My aim is to inform you of my condition, update you on the progress and bring awareness to the internal changes I experience. Also, depending on the hour of the night of which I am writing in, I will attempt to make you giggle once or twice with my distorted view of this humorous situation. Hey, I might even reach someone out there that has encountered something similar and provide a valuable tidbit of information about the Brain and Pituitary Tumors.

NARRATIVE

Throughout 2008, I noticed slight changes to my vision and began experiencing more intense migraines then I’ve had before. I’ve had migraines off and on for years as I have a rare form of Glaucoma in my left eye only, called Glaucomatocyclitic Crisis. A few migraines and vision changes are nothing new since I’ve been taking eye drops and a really nasty medicine called Diamox since I was in my early twenties for this. Slight changes in vision and a few headaches are par for the course in my life and unfortunately, I let these symptoms ride for some time before it really started to bother me.

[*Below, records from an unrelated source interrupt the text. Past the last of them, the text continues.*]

-- ==== Sys2Proof/Laws/Host.lean ====
section
/-! SUPPORT. What a write of a master by itself does. -/

set_option Elab.async false

namespace Sys2Proof.Machine

/-- What holds of a state, and outlasts a write of LAST_SEEN_LT or REQUEST_COUNT of a master and a change of its record, holds
once a message has been received. -/
theorem State.received_of {P : State → Prop} (s : State) (src : Source) (h : P s)
    (hw : ∀ s k v, k < 4 → P s → P (s.wr (Reg.lastSeenLt k) v) ∧ P (s.wr (Reg.requestCount k) v))
    (hm : ∀ s k f, P s → P (s.modMaster k f)) : P (s.received src) := by
  have hf : ∀ {s : State} {src : Source} {k : Nat}, s.masterOf src = some k → k < 4 := by
    intro s src k h
    cases src <;> simp only [State.masterOf, State.ethMaster] at h <;> exact List.mem_range.1 (List.mem_of_find?_eq_some h)
  have hs : P (s.seenFrom src) := by
    cases src with
    | eth mac p =>
      simp only [State.seenFrom, State.seen]
      split
      · next k hk => exact hm _ _ _ (hw _ _ _ (hf (src := .eth mac p) hk) h).1
      · exact h
    | can =>
      simp only [State.seenFrom]
      split
      · next k hk => exact hm _ _ _ (hw _ _ _ (hf (src := .can) hk) h).1
      · exact h
  unfold State.received State.countMsg
  split
  · next k hk => exact (hw _ _ _ (hf hk) hs).2
  · exact hs

/-- Objects outside the records of the masters are as they were. -/
theorem State.rd_received (s : State) (src : Source) {j : Nat} (h : ∀ k, k < 4 → j ≠ Reg.lastSeenLt k ∧ j ≠ Reg.requestCount k) :
    (s.received src).rd j = s.rd j :=
  s.received_of (P := fun t => t.rd j = s.rd j) src rfl
    (fun t k v hk ht => ⟨(t.rd_wr_ne v (h k hk).1).trans ht, (t.rd_wr_ne v (h k hk).2).trans ht⟩) fun _ _ _ ht => ht

theorem State.still_received {s : State} (src : Source) (hs : s.still = true) : (s.received src).still = true :=
  s.received_of (P := fun t => t.still = true) src hs
    (fun t k v hk ht => ⟨by rw [State.still_wr _ _ (stillKey_regKey (by omega) (by omega))]; exact ht,
      by rw [State.still_wr _ _ (stillKey_regKey (by omega) (by omega))]; exact ht⟩)
    fun t k f ht => by rw [State.still_modMaster]; exact ht

@[simp] theorem State.outside_received (s : State) (src : Source) : (s.received src).outside = s.outside :=
  s.received_of (P := fun t => t.outside = s.outside) src rfl (fun t k v _ ht => ⟨by simpa using ht, by simpa using ht⟩)
    fun t k f ht => by simpa using ht

@[simp] theorem State.lt_received (s : State) (src : Source) : (s.received src).lt = s.lt :=
  s.received_of (P := fun t => t.lt = s.lt) src rfl (fun _ _ _ _ ht => ⟨ht, ht⟩) fun _ _ _ ht => ht

theorem State.masterOf_received (s : State) (src src' : Source) : (s.received src).masterOf src' = s.masterOf src' := by
  have h1 : ∀ k, (s.received src).rd (Reg.masterState k) = s.rd (Reg.masterState k) := fun k =>
    s.rd_received src fun j _ => ⟨regKey_ne (by omega) (by omega) (by omega), regKey_ne (by omega) (by omega) (by omega)⟩
  have h2 : ∀ k, (s.received src).rd (Reg.masterMac k) = s.rd (Reg.masterMac k) := fun k =>
    s.rd_received src fun j _ => ⟨regKey_ne (by omega) (by omega) (by omega), regKey_ne (by omega) (by omega) (by omega)⟩
  cases src' <;> simp only [State.masterOf, State.ethMaster, h1, h2]

theorem regKey_self (k : Nat) : regKey (keyIndex k) (keySub k) = k := by simp only [regKey, keyIndex, keySub]; omega

theorem State.masterOf_speaks {s : State} {src : Source} {n : Nat} (h : s.speaks src n = true) :
    s.heard src = true ∧ s.masterOf src = some n ∧ s.unheld = true := by
  simpa [State.speaks, and_assoc] using h

/-- Where no request waits for the memory, only one of MEM_DATA can be held. -/
theorem State.memHeld_of {s : State} (src : Source) {m : Msg} (h : s.unheld = true) (hm : m.ofMemData = false) : s.memHeld src m = false := by
  have h' : (s.net.held.any fun (q : Request) => q.won) = false := by simpa [State.unheld] using h
  simp only [State.memHeld, hm, Bool.and_false, Bool.false_or]
  rw [List.any_eq_false] at h' ⊢
  intro q hq
  simp [h' q hq]

theorem State.unheld_received {s : State} (src : Source) (h : s.unheld = true) : (s.received src).unheld = true :=
  s.received_of (P := fun t => t.unheld = true) src h (fun _ _ _ _ ht => ⟨ht, ht⟩) fun _ _ _ ht => ht

/-- A write of a command object goes to the command. -/
theorem State.doWrite_command (s : State) {index sub : Nat} {b : List Nat} {src : Option Nat} {r : Row} (h1 : ¬(0x5000 ≤ index ∧ index < 0x6000))
    (h2 : Dict.hasIndex index = true) (hs : sub < 256) (h3 : Dict.row? (regKey index sub) = some r) (h4 : r.access = .wo)
    (h5 : lengthFits r b.length = true) : s.doWrite index sub b src = s.commandObject (regKey index sub) b src := by
  simp [State.doWrite, h1, h2, hs, h3, h4, h5]

/-- A write of another object goes to its checks. -/
theorem State.doWrite_object (s : State) {index sub : Nat} {b : List Nat} {src : Option Nat} {r : Row} (h1 : ¬(0x5000 ≤ index ∧ index < 0x6000))
    (h2 : Dict.hasIndex index = true) (hs : sub < 256) (h3 : Dict.row? (regKey index sub) = some r) (h4 : r.access ≠ .wo) :
    s.doWrite index sub b src = s.writeObject r (regKey index sub) b := by
  simp [State.doWrite, h1, h2, hs, h3, h4]

/-- What a write of a registered master answers. -/
theorem State.next_hostWrite {s t : State} {src : Source} {dt n k c : Nat} {b : List Nat} (hs : s.still = true)
    (h : (s.advance dt).speaks src n = true) (hk : k ≠ Reg.memData)
    (hw : ((s.advance dt).received src).masterWrite n src (keyIndex k) (keySub k) b = (t, c)) (ht : t.still = true)
    (ho : t.outside = s.outside) :
    (Host.Outcome.next (s.upAt dt fun s => s.hostWriteBytes src k b) : Host.Outcome State Fault Refusal) = .next (t.answer c []) := by
  obtain ⟨h1, h2, hu⟩ := State.masterOf_speaks h
  have hh := State.memHeld_of (s := (((s.advance dt).seenFrom src).countMsg src 1)) src
    (m := { service := svcWRITE, tag := 0, index := keyIndex k, sub := keySub k, data := b })
    (State.unheld_received src hu) (by simp [Msg.ofMemData, regKey_self, hk])
  have h3 : (((s.advance dt).seenFrom src).countMsg src 1).masterOf src = some n := ((s.advance dt).masterOf_received src src).trans h2
  refine State.next_upAt hs ?_ (by rw [State.still_answer]; exact ht) (by rw [State.outside_answer]; exact ho)
  simp only [State.hostWriteBytes, h1, Bool.not_true, Bool.false_eq_true, if_false, h3, hh]
  have hw' : (((s.advance dt).seenFrom src).countMsg src 1).masterWrite n src (keyIndex k) (keySub k) b = (t, c) := hw
  rw [hw']

/-- A sub-entry that is written as a command, by `n` bytes. -/
def isCommand (k n : Nat) : Bool :=
  !(decide (0x5000 ≤ keyIndex k) && decide (keyIndex k < 0x6000)) && Dict.hasIndex (keyIndex k) &&
    match Dict.row? k with
    | some r => r.access == .wo && lengthFits r n
    | none => false

theorem State.doWrite_isCommand (s : State) {k : Nat} {b : List Nat} (src : Option Nat) (h : isCommand k b.length = true) :
    s.doWrite (keyIndex k) (keySub k) b src = s.commandObject k b src := by
  simp only [isCommand, Bool.and_eq_true, Bool.not_eq_true', Bool.and_eq_false_iff, decide_eq_false_iff_not] at h
  obtain ⟨⟨h1, h2⟩, h3⟩ := h
  split at h3
  · next r hr =>
    simp only [Bool.and_eq_true, beq_iff_eq] at h3
    have := s.doWrite_command (index := keyIndex k) (sub := keySub k) (b := b) (src := src) (r := r) (by omega) h2
      (by simp only [keySub]; omega) (by rw [regKey_self]; exact hr) h3.1 h3.2
    rw [this, regKey_self]
  · cases h3

/-- What a write of a command by a registered master answers; `c` is the abort code. -/
theorem State.next_command {s t : State} {src : Source} {dt n k c : Nat} {b : List Nat} (hs : s.still = true)
    (h : (s.advance dt).speaks src n = true) (hk : isCommand k b.length = true) (hm : k ≠ Reg.memData)
    (hn : needsToken k b = false ∨ ((s.advance dt).received src).rd Reg.tokenHolder = n)
    (hw : ((s.advance dt).received src).commandObject k b src.portNo = (t, c)) (ht : t.still = true) (ho : t.outside = s.outside) :
    (Host.Outcome.next (s.upAt dt fun s => s.hostWriteBytes src k b) : Host.Outcome State Fault Refusal) = .next (t.answer c []) := by
  refine State.next_hostWrite hs h hm ?_ ht ho
  rw [State.masterWrite, State.doWrite_isCommand _ _ hk, if_neg, hw]
  rw [regKey_self]
  rcases hn with hn | hn
  · simp [hn]
  · simp [hn]

/-- What a write of another object by a registered master answers. -/
theorem State.next_object {s t : State} {src : Source} {dt n k c : Nat} {b : List Nat} {r : Row} (hs : s.still = true)
    (h : (s.advance dt).speaks src n = true) (hv : ¬(0x5000 ≤ keyIndex k ∧ keyIndex k < 0x6000)) (hi : Dict.hasIndex (keyIndex k) = true)
    (hr : Dict.row? k = some r) (ha : r.access ≠ .wo) (hn : needsToken k b = false) (hm : k ≠ Reg.memData)
    (hw : ((s.advance dt).received src).writeObject r k b = (t, c)) (ht : t.still = true) (ho : t.outside = s.outside) :
    (Host.Outcome.next (s.upAt dt fun s => s.hostWriteBytes src k b) : Host.Outcome State Fault Refusal) = .next (t.answer c []) := by
  refine State.next_hostWrite hs h hm ?_ ht ho
  rw [State.masterWrite, State.doWrite_object _ hv hi (by simp only [keySub]; omega) (by rw [regKey_self]; exact hr) ha, if_neg, regKey_self, hw]
  rw [regKey_self, hn]; simp

end Sys2Proof.Machine
end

By the time December rolled around, I was spending one night a week in a dark and soundless room trying to hide from the pain. These were some of the worse migraines I’ve ever had. Trust me, if you think you’ve had a bad headache to the point of wanting to drill a hole in your head or eye just to get some relief, then you might just begin to understand the “starting” level of pain in these migraines.

One day in January 2009, I pulled out of the driveway and was about to go on a short trip to somewhere-ville and noticed I couldn’t see fully out of my left eye. The entire left side of that eye was dim and faded into black. That was the moment this crazy ride started down the “Go See Doctor Specialist For That Doohickey” highway.

In order to keep this wordy adventure to under my 50K limit, let me quickly step you through the the next few months chronologically. (And all the readers rejoiced)

JANUARY- APRIL 2009

• January- Wrote down a reminder note to make an appointment to Go See Doctor Specialist For That Doohickey, my Glaucoma Eye Doctor and have this looked at.
• February- Lost reminder note to make an appointment to Go See Doctor Specialist For That Doohickey. Wrote another one.
• Later on in February- Made an appointment to Go See Doctor Specialist For That Doohickey. #WINNING
• March- Met with my Glaucoma Eye Doc and after an extensive evaluation, he says: “I see no problem whatsoever with your eye Vince. I think you may need to Go See Doctor Specialist For That Doohickey because you may have had some sort of Stroke or Aneurysm.” I was speechless.. umm, errr, umm...
• Later in the day - Called my Primary Care Physician and was able to get in since this was no minor common cold. She was a bit floored as to why I had not called in to be seen before.  I was speechless.. umm, errr, umm...  She said “Go See Doctor Specialist For That Doohickey”
• 24 hours later - I was stuck in an MRI tube, pumped up with some cool chemicals that make your brain glow in the dark (not really, it’s called contrast). After 2 hours of GRRRR BrMMMM GRR BrMUMMM, I was told to wake up and that I would have to Go See Doctor Specialist For That Doohickey to get the results. 
• Another 24 hours later - I became the proud father of a bouncing baby 2.3 centimeter tumor on my pituitary gland. After being told that, I was speechless again umm, errr, umm... That Doc said that I would have to Go See Doctor Specialist For That Doohickey” , a Neurosurgeon! 
• April- I met with the best Neurosurgeon around and we discussed the scenario. He looked over and over at the brain scans as he made muffled grumbly noises. A few more looks to be sure and then asked me to sit down... and stop staring over his shoulder. Then he said this “I wouldn’t make plans this summer. You’re in need of an escalated Brain Surgery. All your scans, the level of vision you have lost and the amount of discomfort you’re in, say that that puppy needs to come out soon or your going to go blind in that eye or both. (yes, I used “that that” in a sentence and it worked)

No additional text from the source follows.